Stones
Date Wednesday, April 24, 2024 - 02:31 PM PST
Topic Entertainment


The pavement smells distinctly of rain. In the sky, gulls screech. Though the sky is leaden, it has not rained for a long time. And if however faintly, the pavement has no right to smell of the dampness. And yet it does. In my pocket I finger a stone. It is oblong, rounded, smooth, carrying memories of a far removed sea. As big as my thumb, it fits perfectly into my palm. I pass the bench now; the bench where He used to sit. Every morning with his smile. His eyes. But never again. Memories and miles seal the coffin as well as death. If we knew now only what we would have known then.
That doesn't sound quite right. Sometimes it seems to me the world works at random. If I were to twist back the key, rewind the world a couple months, and set it running again, this time. Space. Life would be gone, exchanged for one just as unexpected. Perhaps He would still be at his bench and I would be the one at the other end of a country. An ocean. Perhaps it would be He playing with this stone in his pocket, turning it now counter-clockwise, now clockwise...

...strange too, this stone, which I now push from one corner of my pocket to the other. It must surely have come from the sea. I can almost feel the sea in its grain, can almost smell the salt.
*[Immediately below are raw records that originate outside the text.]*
-- ==== Sys2Proof/Machine/Consumables.lean ====
section
/-! DEFINITION. Consumable chips (R356-R359, R418): SHA-256 and HMAC as FIPS 180-4 and FIPS 198-1 define them (PRESUMED: the spec names the
standards, log 43), the exchanges on a head's chip bus, the usage count, and their commands. -/

namespace Sys2Proof.Machine

/- SHA-256 and HMAC-SHA-256 (PRESUMED: FIPS 180-4 and FIPS 198-1, log 43). -/

/-- The primes below 312, of which there are 64: FIPS 180-4 takes its constants from their roots. -/
def shaPrimes : List Nat := (natsFrom 310 2).filter (fun p => (natsFrom 16 2).all (fun q => decide (p ≤ q) || decide (p % q ≠ 0)))

/-- Round constants: 32 bits of the fraction of each prime's cube root. -/
def shaRoundKeys : List Nat := shaPrimes.map (fun p => cubeRoot 35 (p * 2 ^ 96) 0 % 2 ^ 32)

/-- Initial hash value: 32 bits of the fraction of the square roots of the first eight primes. -/
def shaStart : List Nat := (shaPrimes.take 8).map (fun p => isqrt (p * 2 ^ 64) % 2 ^ 32)

/-- Exclusive or of a word turned right by each of a list of distances. -/
def shaTurns (x : Nat) (ns : List Nat) : Nat := ns.foldl (fun a n => Nat.xor a ((x / 2 ^ n + x * 2 ^ (32 - n)) % 2 ^ 32)) 0

/-- The chain of FIPS 180-4 as two sequences, newest first: the values that `a` has held, and those that `e` has held, four of each. The schedule is a window of 16
words, oldest first, that moves on by one word at each step. -/
structure ShaChain where
  top : List Nat
  low : List Nat
  window : List Nat

/-- One step of the chain under a round constant. -/
def ShaChain.step (c : ShaChain) (key : Nat) : ShaChain :=
  let a := getN c.top
  let e := getN c.low
  let w := getN c.window
  let choice := Nat.xor (e 2 0) (Nat.land (e 0 0) (Nat.xor (e 1 0) (e 2 0)))
  let majority := Nat.lor (Nat.land (a 0 0) (a 1 0)) (Nat.land (a 2 0) (Nat.lor (a 0 0) (a 1 0)))
  let mix := e 3 0 + shaTurns (e 0 0) [6, 11, 25] + choice + key + w 0 0
  let word := w 0 0 + Nat.xor (shaTurns (w 1 0) [7, 18]) (w 1 0 / 2 ^ 3) + w 9 0 + Nat.xor (shaTurns (w 14 0) [17, 19]) (w 14 0 / 2 ^ 10)
  { top := (mix + shaTurns (a 0 0) [2, 13, 22] + majority) % 2 ^ 32 :: c.top.take 3
    low := (a 3 0 + mix) % 2 ^ 32 :: c.low.take 3
    window := c.window.drop 1 ++ [word % 2 ^ 32] }

/-- The hash value after one block of 64 bytes. -/
def shaFold (h : List Nat) (block : List Byte) : List Nat :=
  let c := shaRoundKeys.foldl ShaChain.step
    { top := h.take 4, low := h.drop 4, window := (upto 16).map (fun i => ofBe (bytesAt block (4 * i) 4)) }
  List.zipWith (fun x y => (x + y) % 2 ^ 32) h (c.top ++ c.low)

/-- SHA-256 of a byte string. -/
def sha256 (m : List Byte) : List Byte :=
  let fill := (119 - m.length % 64) % 64
  let padded := m ++ (0x80 : Byte) :: (List.replicate fill 0 ++ beBytes 8 (8 * m.length))
  let blocks := (upto (padded.length / 64)).map (fun i => bytesAt padded (64 * i) 64)
  ((blocks.foldl shaFold shaStart).map (beBytes 4)).flatten

/-- HMAC-SHA-256. -/
def hmac (key m : List Byte) : List Byte :=
  let k0 := if key.length > 64 then sha256 key else key
  let k := k0 ++ List.replicate (64 - k0.length) 0
  sha256 (k.map (· ^^^ 0x5C) ++ sha256 (k.map (· ^^^ 0x36) ++ m))

/- Exchanges (R356-R359). -/

/-- Consumable state of head h replaced by its image. -/
def State.updChip (s : State) (h : Nat) (f : Consumable → Consumable) : State := s.updHead h (fun k => { k with chip := f k.chip })

/-- The key of a head's key slot; none when the slot is empty (R356). -/
def State.headKey (s : State) (h : Nat) : Option (List Byte) := getN s.fuse.keyRam ((s.headDeck h).keySlot h) none

/-- Kc of a chip under a key (R356). -/
def chipKey (key : List Byte) (chipId : Nat) : List Byte := hmac key (leBytes 8 chipId)

/-- A MAC or TAG: HMAC under Kc over its code, nonce, CHIP_ID and COUNT (R356, R358). -/
def chipMac (code : Byte) (key nonce : List Byte) (chipId count : Nat) : List Byte :=
  hmac (chipKey key chipId) (code :: nonce ++ leBytes 8 chipId ++ leBytes 6 count)

/-- A challenge goes out with a fresh nonce, and the response is asked for (R356). -/
def State.challenge (s : State) (h : Nat) : State :=
  let n := (upto 32).map (Config.nonceByte s.free)
  ((s.drawn.updChip h (fun c => { c with nonce := n })).emit (.chipWrite h (s.profile.current.authAddr h) (0x01 :: n))).emit (.chipWrite h (s.profile.current.authAddr h) [0x02])

/-- An authentication starts (R356, R357). -/
def State.beginAuth (s : State) (h : Nat) : State :=
  (s.updChip h (fun c => { c with phase := 1, attempts := 0, authDue := false })).challenge h

/-- A consumable event (R353). -/
def State.chipEvent (s : State) (h kind a0 a1 : Nat) : State := s.eventNow h kind false s.deck.epoch 0 0 0 none a0 a1

/-- USAGE_WRITTEN, USAGE_WRITE_FAIL or USAGE_LIMIT with a count. -/
def State.countEvent (s : State) (h kind count : Nat) : State := s.chipEvent h kind (count % 2 ^ 32) (count / 2 ^ 32 % 2 ^ 16)

/-- PRINT_USAGE_WRITE or PRINT_AUTH of a head completes. -/
def State.chipDone (s : State) (h code : Nat) (st : Status) (detail : Nat) : State :=
  match s.runningCmd code with
  | some r => if r.args == [h] then s.complete r st detail else s
  | none => s

/-- A usage write starts (R358): COUNT and its TAG under the nonce of the latest success, then a fresh authentication. Without a success so far
there is no such nonce: the write fails (DEDUCED, log 44). -/
def State.beginWrite (s : State) (h : Nat) : State :=
  let c := (s.head h).chip
  match s.headKey h, c.chipId with
  | some key, some id =>
    let s1 := s.updChip h (fun c => { c with phase := 2, attempts := 0, writeDue := false, written := c.count })
    (s1.emit (.chipWrite h (s.profile.current.authAddr h) (0x03 :: leBytes 6 c.count ++ [0, 0] ++ chipMac 0x57 key c.okNonce id c.count))).challenge h
  | _, _ =>
    ((s.updChip h (fun c => { c with writeDue := false })).countEvent h 0x23 c.count).chipDone h 0x0415 .authFail 5

/-- The next exchange that waits on an idle bus starts: a write before an authentication (R359). -/
def State.nextExchange (s : State) (h : Nat) : State :=
  let c := (s.head h).chip
  if c.phase ≠ 0 then s
  else if c.writeDue then
    let s1 := s.beginWrite h
    if (s1.head h).chip.phase = 0 ∧ c.authDue then s1.beginAuth h else s1
  else if c.authDue then s.beginAuth h else s

/-- An authentication of a head falls due (R357). -/
def State.authDue (s : State) (h : Nat) : State := (s.updChip h (fun c => { c with authDue := true })).nextExchange h

/-- A usage write falls due (R358). -/
def State.writeDue (s : State) (h : Nat) : State := (s.updChip h (fun c => { c with writeDue := true, sinceWb := 0 })).nextExchange h

/-- A usage write at HSEN low or after USAGE_WB lines: only a head that has had a success keeps a count (R358). -/
def State.autoWrite (s : State) (h : Nat) : State := if (s.head h).chip.chipId.isNone then s else s.writeDue h

/-- USAGE_LIMIT once the count reaches USAGE_MAX (R358). -/
def State.checkLimit (s : State) (h : Nat) : State :=
  let m := (s.headDeck h).usageMax
  let c := (s.head h).chip
  if m = 2 ^ 48 - 1 ∨ c.count < m then s.updChip h (fun c => { c with limitSent := false })
  else if c.limitSent then s
  else (s.updChip h (fun c => { c with limitSent := true })).countEvent h 0x24 c.count

/-- Has the head's count reached the limit? -/
def State.atLimit (s : State) (h : Nat) : Bool :=
  let m := (s.headDeck h).usageMax
  decide (m ≠ 2 ^ 48 - 1) && decide (m ≤ (s.head h).chip.count)

/-- A line fired counts (R358): without a success there is no count. -/
def State.countLine (s : State) (h : Nat) : State :=
  if (s.head h).chip.chipId.isNone then s else
  let s1 := (s.updChip h (fun c => { c with count := min (c.count + 1) (2 ^ 48 - 1), sinceWb := c.sinceWb + 1 })).checkLimit h
  if (s1.head h).chip.sinceWb ≥ (s.headDeck h).usageWb then s1.writeDue h else s1

/-- A CHIP_ID different from the head's previous one returns every element to OK (R354). -/
def State.chipRead (s : State) (h id : Nat) : State :=
  match (s.head h).chip.chipId with
  | none => s
  | some old =>
    if old = id then s else
    let at' := s.switchOf h
    let s1 := ((s.head h).elems.map (·.1)).foldl (fun (s : State) e => s.setElem h e 0 at') s
    s1.updHead h (fun x => { x with runs := [] })

/-- An authentication fails with a reason (R356). -/
def State.authFailed (s : State) (h reason id : Nat) : State :=
  let s1 := s.updChip h (fun c => { c with phase := 0, auth := 2, reason := reason, failedNow := true })
  ((s1.chipEvent h 0x21 reason (id % 2 ^ 32)).chipDone h 0x0413 .authFail reason).nextExchange h

/-- An authentication succeeds: COUNT is adopted (R358). -/
def State.authOk (s : State) (h id count : Nat) : State :=
  let s1 := s.updChip h (fun c => { c with
    phase := 0, auth := 1, okNonce := c.nonce, chipId := some id, count := count, confirmed := count, okSinceEntry := true, failedNow := false })
  (((s1.chipEvent h 0x20 0 (id % 2 ^ 32)).checkLimit h).chipDone h 0x0413 .ok 0).nextExchange h

/-- A usage write ends (R358): confirmed, or failed and tried again at the next write point, after HOPENh clears where it is asserted (R359). -/
def State.writeEnds (s : State) (h : Nat) (ok : Bool) : State :=
  let c := (s.head h).chip
  if ok then
    (((s.updChip h (fun c => { c with phase := 0, confirmed := c.written, okNonce := c.nonce })).countEvent h 0x22 c.written).chipDone
      h 0x0415 .ok 0).nextExchange h
  else
    let o := (s.head h).hopen
    (((s.updChip h (fun c => { c with phase := 0, retry := c.retry || o })).countEvent h 0x23 c.written).chipDone h 0x0415 .authFail 5).nextExchange h

/-- An attempt fails by NACK, arbitration loss or timeout (R356): three fail the authentication; else a new challenge goes out. -/
def State.attemptFailed (s : State) (h : Nat) : State :=
  let c := (s.head h).chip
  if c.attempts ≥ 2 then (if c.phase = 2 then s.writeEnds h false else s.authFailed h 1 0)
  else (s.updChip h (fun c => { c with attempts := c.attempts + 1 })).challenge h

/-- Does an answer authenticate, under the key of the head's slot (R356)? -/
def State.macOk (s : State) (h id count : Nat) (mac : List Byte) : Bool :=
  match s.headKey h with
  | none => false
  | some key => mac == chipMac 0x41 key (s.head h).chip.nonce id count

/-- A chip's reply to the response read (R356). While it NACKs, the read is repeated. -/
def State.chipReply (s : State) (h : Nat) (r : ChipReply) : State :=
  match r with
  | .nack => s.emit (.chipWrite h (s.profile.current.authAddr h) [0x02])
  | .busError => s.attemptFailed h
  | .answer id count mac =>
    let c := (s.head h).chip
    let s1 := s.chipRead h id
    if c.phase = 2 then s1.writeEnds h (s.macOk h id count mac && c.chipId == some id && decide (count = c.written))
    else if (s.headKey h).isNone then s1.authFailed h 4 id
    else if !s.macOk h id count mac then s1.authFailed h 2 id
    else if c.chipId = some id ∧ count < c.count then s1.authFailed h 3 id
    else s1.authOk h id count

/-- AUTH_RESPONSE: during an authentication. -/
def execAuthResponse (h : Nat) (r : ChipReply) (s : State) : Outcome :=
  .next (if (s.head h).chip.phase = 1 then s.chipReply h r else s)

/-- USAGE_WRITE_DONE: the fresh authentication of a usage write. -/
def execUsageWriteDone (h : Nat) (r : ChipReply) (s : State) : Outcome :=
  .next (if (s.head h).chip.phase = 2 then s.chipReply h r else s)

/-- AUTH_RETRY_TIMEOUT: 50 ms of NACK pass (R356). -/
def execAuthRetryTimeout (h : Nat) (s : State) : Outcome :=
  .next (if (s.head h).chip.phase = 0 then s else s.attemptFailed h)

/- Commands (R360, R417, R418). -/

/-- NOT_FOUND 0x03 for a head that the profile does not provide. -/
def headRefuse (h : Nat) (s : State) : Option Reply := if s.profile.current.headWired h then none else some (.fail .notFound 3)

/-- Refusals of PRINT_AUTH and PRINT_USAGE_WRITE. -/
def chipRefuse (code h : Nat) (s : State) : Option Reply :=
  match headRefuse h s with
  | some r => some r
  | none => if s.isRunning code || decide ((s.head h).chip.phase ≠ 0) then some (.fail .busy 5) else none

/-- PRINT_AUTH. -/
def execPrintAuth (q : Req) (head : Nat) (s : State) : Outcome :=
  runCmd 0x0413 q .op false (chipRefuse 0x0413 head s) ((s.start 0x0413 q [head]).authDue head, .accepted) s

/-- PRINT_USAGE_WRITE. -/
def execPrintUsageWrite (q : Req) (head : Nat) (s : State) : Outcome :=
  runCmd 0x0415 q .op false (chipRefuse 0x0415 head s) ((s.start 0x0415 q [head]).writeDue head, .accepted) s

/-- AUTH of R418: blocked where AUTH_POLICY is 1 and a failure or the usage limit suppresses lines. -/
def State.authCode (s : State) (h : Nat) : Nat :=
  let c := (s.head h).chip
  if (s.headDeck h).authBlock && (c.failedNow || s.atLimit h) then 3 else c.auth

/-- PRINT_USAGE_QUERY response (R418). -/
def State.usageBytes (s : State) : List Byte :=
  ((upto 8).map (fun h =>
    let c := (s.head h).chip
    wordsBytes (lohi (c.chipId.getD 0) ++ lohi c.count ++ lohi c.confirmed ++ [c.reason * 256 + s.authCode h, 0]))).flatten

/-- PRINT_USAGE_QUERY. -/
def execPrintUsageQuery (q : Req) (s : State) : Outcome := runCmd 0x0414 q .nb false none (s, .ok s.usageBytes) s

end Sys2Proof.Machine
end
I feel the impressions as I pass it between my fingers. If I took it out now and laid it bare on my palm, what color would it be? Green, grey, brown, or not quite something in between? Have I ever seen this stone? It has been in my pocket a long time. A long, long time and I can never remember having taken it out. It has become a vast boulder in my mind, presiding over the Romans as they built their roads, over the weeds that dissolve them, presiding as the mountains are thrust up only to return in failure…one grain at a time.

Just have it out then, I think. Just have it out here under the morning sky and look at it and study the stone and toss it away and get on with things. And yet I can't. I can't take it out. I don't want to know the color badly enough; I don't want to see the pattern. Would He have taken it out? Would He have taken it out, looked at it, and thrown it in the air? Would he have laughed as he walked away? Would I still be afraid of the quiet that lives in the shadows when everyone else has gone? Would they be the ones walking insomniac nights listening to moths? The ticking of clocks? The gulls have no answer. They are gone now; I have no bread to keep them here. Perhaps they could no longer resist the ancient calls of the sea. It rises and crashes, rises and crashes, rises and crashes against a distant shore. It alone is not unpredictable. I too feel its pull, the gentle tug of the tides, and the vast forgiveness in its depths, the quiet certitude that would roll me around and then pull me down. For how long will I be able to resist? I grab the stone in my pocket, and roll those thoughts away. Now counter-clockwise, now clockwise, I turn.